3.  **Target Networks**: Actor 和 Critic 网络各自拥有一套目标网络，用于在计算目标Q值时提供稳定的目标，并通过“软更新”缓慢地同步参数。

在本教程中，我们将使用 PyTorch 和 Gymnasium 来训练一个智能体，使其能够成功地将一个钟摆（Pendulum）竖立起来。

## 1. 导入必要的库

首先，我们导入所有必需的库，包括 `gym` 用于创建环境，`torch` 用于构建和训练神经网络，以及 `numpy` 和 `random` 用于数据处理。

In [1]:
import gym
import torch
import torch.nn as nn
import torch.nn.functional as F
import numpy as np
np.bool8 = np.bool_ # 新版numpy把 np.bool8 指向 np.bool_
import random
from collections import deque
import copy

Gym has been unmaintained since 2022 and does not support NumPy 2.0 amongst other critical functionality.
Please upgrade to Gymnasium, the maintained drop-in replacement of Gym, or contact the authors of your software and request that they upgrade.
Users of this version of Gym should be able to simply replace 'import gym' with 'import gymnasium as gym' in the vast majority of cases.
See the migration guide at https://gymnasium.farama.org/introduction/migration_guide/ for additional information.


## 2. 定义超参数和环境

在这一步，我们定义所有训练过程中需要用到的超参数。相比于 DPG，我们新增了 `tau` 用于目标网络的软更新。
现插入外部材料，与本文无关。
-- ==== Sys2Proof/Tests/Slice0.lean ====
section
/-! SUPPORT. Tests of the model: the checks refuse ill-formed terms; every constructor's encoding, bit by bit from the
`encoding` column of spec/opcode_table.json; one step of each instruction, with the expected values of
spec/95_test_vectors.md part 2 (or, where that file has none, by hand from the rule named); and for every obligation with
hypotheses a witness that meets them. -/

namespace Sys2Proof.Tests

open Sys2Proof Sys2Proof.Machine

/-! The well-formedness checks refuse. -/

/-- A chip of which only the sourced encodings are admitted (R73). -/
def sourcedOnly : Config := { Config.default with admitUnsourced := false }

/-- The other reading of the pair immediates (R65). -/
def highFirst : Config := { Config.default with pairOrder := .highFirst }

theorem test_unsourced_not_wellFormed : Instr.subAM10.wellFormed sourcedOnly = false := by decide
theorem test_config_refuses_reserved_divider : { Config.default with timerDiv := 6 }.wf = false := by decide
theorem test_memory_refuses_disorder : Memory.wf (w := 4) ramSize [(7, 1), (3, 1)] = false := by decide
theorem test_memory_refuses_repeat : Memory.wf (w := 4) ramSize [(7, 1), (7, 2)] = false := by decide
theorem test_memory_refuses_listed_blank : Memory.wf (w := 4) ramSize [(7, 0)] = false := by decide
theorem test_memory_refuses_outside_address : Memory.wf (w := 4) ramSize [(256, 1)] = false := by decide
theorem test_memory_write_blank_removes : Memory.write (w := 4) [(3, 1), (7, 2)] 3 0 = [(7, 2)] := by decide

/-! Decoding and encoding. -/

/-- A row of the tests: two bytes and the instruction they are. -/
structure Row where
  b0 : Byte
  b1 : Byte
  instr : Instr

/-- The bytes decode to the instruction, and it encodes to them. -/
def Row.holds (c : Config) (r : Row) : Bool :=
  decide (decode c r.b0 r.b1 = .ok r.instr) &&
  decide (encode c r.instr = if r.instr.length = 1 then [r.b0] else [r.b0, r.b1])

def rows00to0F : List Row := [
  ⟨0b00000000, 0b10100101, .rrA⟩,
  ⟨0b00000001, 0b10100101, .rlA⟩,
  ⟨0b00000010, 0b10100101, .rrcA⟩,
  ⟨0b00000011, 0b10100101, .rlcA⟩,
  ⟨0b00000100, 0b10100101, .movAM10⟩,
  ⟨0b00000101, 0b10100101, .movM10A⟩,
  ⟨0b00000110, 0b10100101, .movAM32⟩,
  ⟨0b00000111, 0b10100101, .movM32A⟩,
  ⟨0b00001000, 0b10100101, .adcAM10⟩,
  ⟨0b00001001, 0b10100101, .addAM10⟩,
  ⟨0b00001010, 0b10100101, .sbcAM10⟩,
  ⟨0b00001011, 0b10100101, .subAM10⟩,
  ⟨0b00001100, 0b10100101, .incM10⟩,
  ⟨0b00001101, 0b10100101, .decM10⟩,
  ⟨0b00001110, 0b10100101, .incM32⟩,
  ⟨0b00001111, 0b10100101, .decM32⟩]
theorem test_rows00to0F : rows00to0F.all (Row.holds Config.default) = true := by decide

def rows10to1F : List Row := [
  ⟨0b00010000, 0b10100101, .incR0⟩,
  ⟨0b00010001, 0b10100101, .decR0⟩,
  ⟨0b00010010, 0b10100101, .incR1⟩,
  ⟨0b00010011, 0b10100101, .decR1⟩,
  ⟨0b00010100, 0b10100101, .incR2⟩,
  ⟨0b00010101, 0b10100101, .decR2⟩,
  ⟨0b00010110, 0b10100101, .incR3⟩,
  ⟨0b00010111, 0b10100101, .decR3⟩,
  ⟨0b00011000, 0b10100101, .incR4⟩,
  ⟨0b00011001, 0b10100101, .decR4⟩,
  ⟨0b00011010, 0b10100101, .andAM10⟩,
  ⟨0b00011011, 0b10100101, .xorAM10⟩,
  ⟨0b00011100, 0b10100101, .orAM10⟩,
  ⟨0b00011101, 0b10100101, .andM10A⟩,
  ⟨0b00011110, 0b10100101, .xorM10A⟩,
  ⟨0b00011111, 0b10100101, .orM10A⟩]
theorem test_rows10to1F : rows10to1F.all (Row.holds Config.default) = true := by decide

def rows20to2F : List Row := [
  ⟨0b00100000, 0b10100101, .movR0A⟩,
  ⟨0b00100001, 0b10100101, .movAR0⟩,
  ⟨0b00100010, 0b10100101, .movR1A⟩,
  ⟨0b00100011, 0b10100101, .movAR1⟩,
  ⟨0b00100100, 0b10100101, .movR2A⟩,
  ⟨0b00100101, 0b10100101, .movAR2⟩,
  ⟨0b00100110, 0b10100101, .movR3A⟩,
  ⟨0b00100111, 0b10100101, .movAR3⟩,
  ⟨0b00101000, 0b10100101, .movR4A⟩,
  ⟨0b00101001, 0b10100101, .movAR4⟩,
  ⟨0b00101010, 0b10100101, .clc⟩,
  ⟨0b00101011, 0b10100101, .stc⟩,
  ⟨0b00101100, 0b10100101, .ei⟩,
  ⟨0b00101101, 0b10100101, .di⟩,
  ⟨0b00101110, 0b10100101, .ret⟩,
  ⟨0b00101111, 0b10100101, .reti⟩]
theorem test_rows20to2F : rows20to2F.all (Row.holds Config.default) = true := by decide

def rows30to3F : List Row := [
  ⟨0b00110000, 0b10100101, .outPaA⟩,
  ⟨0b00110001, 0b10100101, .incA⟩,
  ⟨0b00110011, 0b10100101, .inAPs⟩,
  ⟨0b00110100, 0b10100101, .inAPp⟩,
  ⟨0b00110110, 0b10100101, .daa⟩,
  ⟨0b00110111, 0b00111110, .halt⟩,
  ⟨0b00111000, 0b10100101, .timerOn⟩,
  ⟨0b00111001, 0b10100101, .timerOff⟩,
  ⟨0b00111010, 0b10100101, .movATmrl⟩,
  ⟨0b00111011, 0b10100101, .movATmrh⟩,
  ⟨0b00111100, 0b10100101, .movTmrlA⟩,
  ⟨0b00111101, 0b10100101, .movTmrhA⟩,
  ⟨0b00111110, 0b10100101, .nop⟩,
  ⟨0b00111111, 0b10100101, .decA⟩]
theorem test_rows30to3F : rows30to3F.all (Row.holds Config.default) = true := by decide

def rows40to4F : List Row := [
  ⟨0b01000000, 0b00000110, .addAImm 6⟩,
  ⟨0b01000001, 0b00001010, .subAImm 10⟩,
  ⟨0b01000010, 0b00000011, .andAImm 3⟩,
  ⟨0b01000011, 0b00001111, .xorAImm 15⟩,
  ⟨0b01000100, 0b00000001, .orAImm 1⟩,
  ⟨0b01000101, 0b00001100, .soundImm 12⟩,
  ⟨0b01000110, 0b00001011, .movR4Imm 11⟩,
  ⟨0b01000111, 0b00111100, .timerImm 0x3C⟩,
  ⟨0b01001000, 0b10100101, .soundOne⟩,
  ⟨0b01001001, 0b10100101, .soundLoop⟩,
  ⟨0b01001010, 0b10100101, .soundOff⟩,
  ⟨0b01001011, 0b10100101, .soundA⟩,
  ⟨0b01001100, 0b10100101, .readR4A⟩,
  ⟨0b01001101, 0b10100101, .readfR4A⟩,
  ⟨0b01001110, 0b10100101, .readMr0A⟩,
  ⟨0b01001111, 0b10100101, .readfMr0A⟩]
theorem test_rows40to4F : rows40to4F.all (Row.holds Config.default) = true := by decide

def rowsPairAndImm : List Row := [
  ⟨0b01011100, 0b00001001, .movR1R0Imm 0x9C⟩,
  ⟨0b01101100, 0b00001001, .movR3R2Imm 0x9C⟩,
  ⟨0b01111100, 0b10100101, .movAImm 12⟩]
theorem test_rowsPairAndImm : rowsPairAndImm.all (Row.holds Config.default) = true := by decide

def rowsJumps : List Row := [
  ⟨0b10000101, 0b11011011, .ja0 0x5DB⟩,
  ⟨0b10001110, 0b00101110, .ja1 0x62E⟩,
  ⟨0b10010110, 0b10000001, .ja2 0x681⟩,
  ⟨0b10011110, 0b11010100, .ja3 0x6D4⟩,
  ⟨0b10100111, 0b00100111, .jnzR0 0x727⟩,
  ⟨0b10101111, 0b01111010, .jnzR1 0x77A⟩,
  ⟨0b10110111, 0b11001101, .jzA 0x7CD⟩,
  ⟨0b10111000, 0b00100000, .jnzA 0x020⟩,
  ⟨0b11000000, 0b01110011, .jc 0x073⟩,
  ⟨0b11001000, 0b11000110, .jnc 0x0C6⟩,
  ⟨0b11010001, 0b00011001, .jtmr 0x119⟩,
  ⟨0b11011001, 0b01101100, .jnzR4 0x16C⟩]
theorem test_rowsJumps : rowsJumps.all (Row.holds Config.default) = true := by decide

def rowsJmpCall : List Row := [
  ⟨0b11101010, 0b10111100, .jmp 0xABC⟩,
  ⟨0b11110001, 0b00100011, .call 0x123⟩]
theorem test_rowsJmpCall : rowsJmpCall.all (Row.holds Config.default) = true := by decide

/-- The same bytes under `PAIR_IMM_ORDER = high_first` (spec/95_test_vectors.md 2.4). -/
theorem test_pair_high_first : Row.holds highFirst ⟨0b01011100, 0b00001001, .movR1R0Imm 0xC9⟩ = true := by decide
theorem test_illegal_first_byte : decode Config.default 0x32 0 = .bad (.illegalFirst 0x32) := by decide
theorem test_malformed_halt : decode Config.default 0x37 0x00 = .bad (.malformedSecond 0x37 0x00) := by decide
theorem test_malformed_immediate : decode Config.default 0x40 0x16 = .bad (.malformedSecond 0x40 0x16) := by decide
theorem test_unsourced_refused : decode sourcedOnly 0x48 0 = .bad (.unsourced .soundOne) := by decide
theorem test_truncated_stream : decodeStream Config.default [0xE0] = none := by decide

/-- The table's numbers, the first byte of a two-byte instruction in bits 15 to 8 (R46, D32). -/
theorem test_table_words :
    decodeTableWord 8 0x36 = some .daa ∧ decodeTableWord 16 0x373E = some .halt ∧
    decodeTableWord 16 0xEABC = some (.jmp 0xABC) ∧ decodeTableWord 8 0x32 = none := by decide

/-! One step of each instruction. -/

/-- A small state: R1R0 = 9CH with 8 there, R3R2 = FFH with 4 there, R4 = 2. -/
def base : State := { State.reset with
  r0 := 0xC, r1 := 9, r2 := 0xF, r3 := 0xF, r4 := 2, ram := [(0x9C, 8), (0xFF, 4)], pc := 0x012, timer := 0xA5 }

/-- The next state of an instruction. -/
def after (i : Instr) (s : State) : Option State := nextOf (exec i s)

/-- ACC and CF after an instruction. -/
def accCf (i : Instr) (s : State) : Option (Nibble × Bool) := (after i s).map fun t => (t.acc, t.cf)

/-- The nibbles at the addresses of the two pairs of `base`. -/
def cells (i : Instr) (s : State) : Option (Nibble × Nibble) := (after i s).map fun t => (t.load 0x9C, t.load 0xFF)

/-- The five working registers after an instruction. -/
def regs (i : Instr) (s : State) : Option (List Nibble) := (after i s).map fun t => [t.r0, t.r1, t.r2, t.r3, t.r4]

/-- PC after an instruction; `s.pc` is the address after it. -/
def pcOf (i : Instr) (s : State) : Option CodeAddr := (after i s).map State.pc

theorem test_add : accCf .addAM10 { base with acc := 9 } = some (1, true) := by decide
theorem test_add_ignores_carry : accCf .addAM10 { base with acc := 7, cf := true } = some (0xF, false) := by decide
theorem test_adc : accCf .adcAM10 { base with acc := 7, cf := true } = some (0, true) := by decide
theorem test_adc_carry_from_full : accCf .adcAM10 { base with acc := 0xF, cf := true, ram := [(0x9C, 0xF)] } = some (0xF, true) := by decide
theorem test_sub : accCf .subAM10 { base with acc := 7 } = some (0xF, false) := by decide
theorem test_sub_no_borrow : accCf .subAM10 { base with acc := 8 } = some (0, true) := by decide
theorem test_sbc : accCf .sbcAM10 { base with acc := 8, cf := false } = some (0xF, false) := by decide
theorem test_sbc_no_borrow : accCf .sbcAM10 { base with acc := 0xF, cf := false, ram := [] } = some (0xE, true) := by decide
theorem test_add_imm : accCf (.addAImm 6) { base with acc := 0xC } = some (2, true) := by decide
theorem test_sub_imm : accCf (.subAImm 0xA) { base with acc := 3 } = some (9, false) := by decide
theorem test_daa : accCf .daa { base with acc := 0xA } = some (0, true) := by decide
theorem test_daa_with_carry : accCf .daa { base with acc := 9, cf := true } = some (0xF, true) := by decide
theorem test_and : accCf .andAM10 { base with acc := 0b1100, cf := true, ram := [(0x9C, 0b1010)] } = some (0b1000, true) := by decide
theorem test_or : accCf .orAM10 { base with acc := 0b1100, cf := true, ram := [(0x9C, 0b1010)] } = some (0b1110, true) := by decide
theorem test_xor : accCf .xorAM10 { base with acc := 0b1100, cf := true, ram := [(0x9C, 0b1010)] } = some (0b0110, true) := by decide
theorem test_and_memory : cells .andM10A { base with acc := 0b1100, ram := [(0x9C, 0b1010)] } = some (0b1000, 0) := by decide
theorem test_or_memory : cells .orM10A { base with acc := 0b1100, ram := [(0x9C, 0b1010)] } = some (0b1110, 0) := by decide
theorem test_xor_memory : cells .xorM10A { base with acc := 0b1100, ram := [(0x9C, 0b1010)] } = some (0b0110, 0) := by decide
theorem test_and_imm : accCf (.andAImm 3) { base with acc := 0b1110 } = some (0b0010, false) := by decide
theorem test_or_imm : accCf (.orAImm 1) { base with acc := 0b1000 } = some (0b1001, false) := by decide
theorem test_xor_imm : accCf (.xorAImm 5) { base with acc := 0b0101, cf := true } = some (0, true) := by decide
theorem test_inc_acc : accCf .incA { base with acc := 0xF } = some (0, false) := by decide
theorem test_dec_acc : accCf .decA { base with acc := 0, cf := true } = some (0xF, true) := by decide
theorem test_inc_r0 : regs .incR0 { base with r0 := 0xF } = some [0, 9, 0xF, 0xF, 2] := by decide
theorem test_dec_r0 : regs .decR0 base = some [0xB, 9, 0xF, 0xF, 2] := by decide
theorem test_inc_r1 : regs .incR1 base = some [0xC, 0xA, 0xF, 0xF, 2] := by decide
theorem test_dec_r1 : regs .decR1 base = some [0xC, 8, 0xF, 0xF, 2] := by decide
theorem test_inc_r2 : regs .incR2 base = some [0xC, 9, 0, 0xF, 2] := by decide
theorem test_dec_r2 : regs .decR2 { base with r2 := 0 } = some [0xC, 9, 0xF, 0xF, 2] := by decide
theorem test_inc_r3 : regs .incR3 { base with r3 := 7 } = some [0xC, 9, 0xF, 8, 2] := by decide
theorem test_dec_r3 : regs .decR3 base = some [0xC, 9, 0xF, 0xE, 2] := by decide
theorem test_inc_r4 : regs .incR4 base = some [0xC, 9, 0xF, 0xF, 3] := by decide
theorem test_dec_r4 : regs .decR4 { base with r4 := 1 } = some [0xC, 9, 0xF, 0xF, 0] := by decide
theorem test_inc_memory10 : cells .incM10 { base with ram := [(0x9C, 0xF), (0xFF, 4)] } = some (0, 4) := by decide
theorem test_dec_memory10 : cells .decM10 { base with ram := [(0xFF, 4)] } = some (0xF, 4) := by decide
theorem test_inc_memory32 : cells .incM32 base = some (8, 5) := by decide
theorem test_dec_memory32 : cells .decM32 base = some (8, 3) := by decide
theorem test_move_acc_r0 : accCf .movAR0 { base with acc := 1 } = some (0xC, false) := by decide
theorem test_move_r0_acc : regs .movR0A { base with acc := 6 } = some [6, 9, 0xF, 0xF, 2] := by decide
theorem test_move_acc_r1 : accCf .movAR1 { base with acc := 1 } = some (9, false) := by decide
theorem test_move_r1_acc : regs .movR1A { base with acc := 6 } = some [0xC, 6, 0xF, 0xF, 2] := by decide
theorem test_move_acc_r2 : accCf .movAR2 { base with acc := 1 } = some (0xF, false) := by decide
theorem test_move_r2_acc : regs .movR2A { base with acc := 6 } = some [0xC, 9, 6, 0xF, 2] := by decide
theorem test_move_acc_r3 : accCf .movAR3 { base with r3 := 9 } = some (9, false) := by decide
theorem test_move_r3_acc : regs .movR3A { base with acc := 6 } = some [0xC, 9, 0xF, 6, 2] := by decide
theorem test_move_acc_r4 : accCf .movAR4 { base with acc := 1 } = some (2, false) := by decide
theorem test_move_r4_acc : regs .movR4A { base with acc := 6 } = some [0xC, 9, 0xF, 0xF, 6] := by decide
theorem test_load10 : accCf .movAM10 { base with ram := [(0x9C, 3)] } = some (3, false) := by decide
theorem test_load32 : accCf .movAM32 { base with acc := 1 } = some (4, false) := by decide
theorem test_store10 : (after .movM10A { base with r0 := 0, r1 := 0, acc := 0xA }).map (·.ram) = some [(0x00, 0xA), (0x9C, 8), (0xFF, 4)] := by decide
theorem test_store32 : (after .movM32A { base with r3 := 9, r2 := 0xB, acc := 7 }).map (·.ram) = some [(0x9B, 7), (0x9C, 8), (0xFF, 4)] := by decide
theorem test_load_imm : accCf (.movAImm 0xC) base = some (0xC, false) := by decide
theorem test_load_r4_imm : regs (.movR4Imm 0xB) base = some [0xC, 9, 0xF, 0xF, 0xB] := by decide
theorem test_load_pair10_imm : regs (.movR1R0Imm 0x3A) base = some [0xA, 3, 0xF, 0xF, 2] := by decide
theorem test_load_pair32_imm : regs (.movR3R2Imm 0x3A) base = some [0xC, 9, 0xA, 3, 2] := by decide
theorem test_rl : accCf .rlA { base with acc := 0b1001 } = some (0b0011, true) := by decide
theorem test_rl_carry_in : accCf .rlA { base with acc := 0b0110, cf := true } = some (0b1100, false) := by decide
theorem test_rlc : accCf .rlcA { base with acc := 0b1001 } = some (0b0010, true) := by decide
theorem test_rlc_carry_in : accCf .rlcA { base with acc := 0b0110, cf := true } = some (0b1101, false) := by decide
theorem test_rr : accCf .rrA { base with acc := 0b1001 } = some (0b1100, true) := by decide
theorem test_rr_carry_in : accCf .rrA { base with acc := 0b0110, cf := true } = some (0b0011, false) := by decide
theorem test_rrc : accCf .rrcA { base with acc := 0b1001 } = some (0b0100, true) := by decide
theorem test_rrc_carry_in : accCf .rrcA { base with acc := 0b0110, cf := true } = some (0b1011, false) := by decide

/-- PS and PP driven as `PS3..PS0 = 1010` and `PP3..PP0 = 0111`. -/
def driven : State := { base with ps := ⟨.low, .high, .low, .high⟩, pp := ⟨.high, .high, .high, .low⟩ }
- **`tau`**: 软更新系数。目标网络的参数将以 `(1-tau)` 的比例保留旧参数，并以 `tau` 的比例从主网络中更新，这使得目标网络的变化更加平滑。

In [2]:
# 定义一些超参数
device = torch.device("cuda" if torch.cuda.is_available() else "cpu")
env_name = "Pendulum-v1"
gamma = 0.99
lr = 0.001
batch_size = 64
max_episodes = 500
max_steps = 200
exploration_noise = 0.1
replay_buffer_size = 10000
tau = 0.005 # 目标网络软更新系数

# 创建环境
env = gym.make(env_name)
state_dim = env.observation_space.shape[0]
action_dim = env.action_space.shape[0]
action_bound = env.action_space.high[0]

print(f"Device: {device}")
print(f"State Dimension: {state_dim}")
print(f"Action Dimension: {action_dim}")
print(f"Action Bound: {action_bound}")

Device: cuda
State Dimension: 3
Action Dimension: 1
Action Bound: 2.0


## 3. 定义 Actor-Critic 网络结构

网络结构与 DPG 保持一致。我们将为 Actor 和 Critic 分别创建两套网络：一套是主网络（用于训练和决策），另一套是目标网络（用于稳定学习过程）。

In [3]:
# 定义一个策略网络 (Actor)
class PolicyNetwork(nn.Module):
    def __init__(self, state_dim, action_dim, hidden_dim=256):
        super().__init__()
        self.fc1 = nn.Linear(state_dim, hidden_dim)
        self.fc2 = nn.Linear(hidden_dim, hidden_dim)
        self.fc3 = nn.Linear(hidden_dim, action_dim)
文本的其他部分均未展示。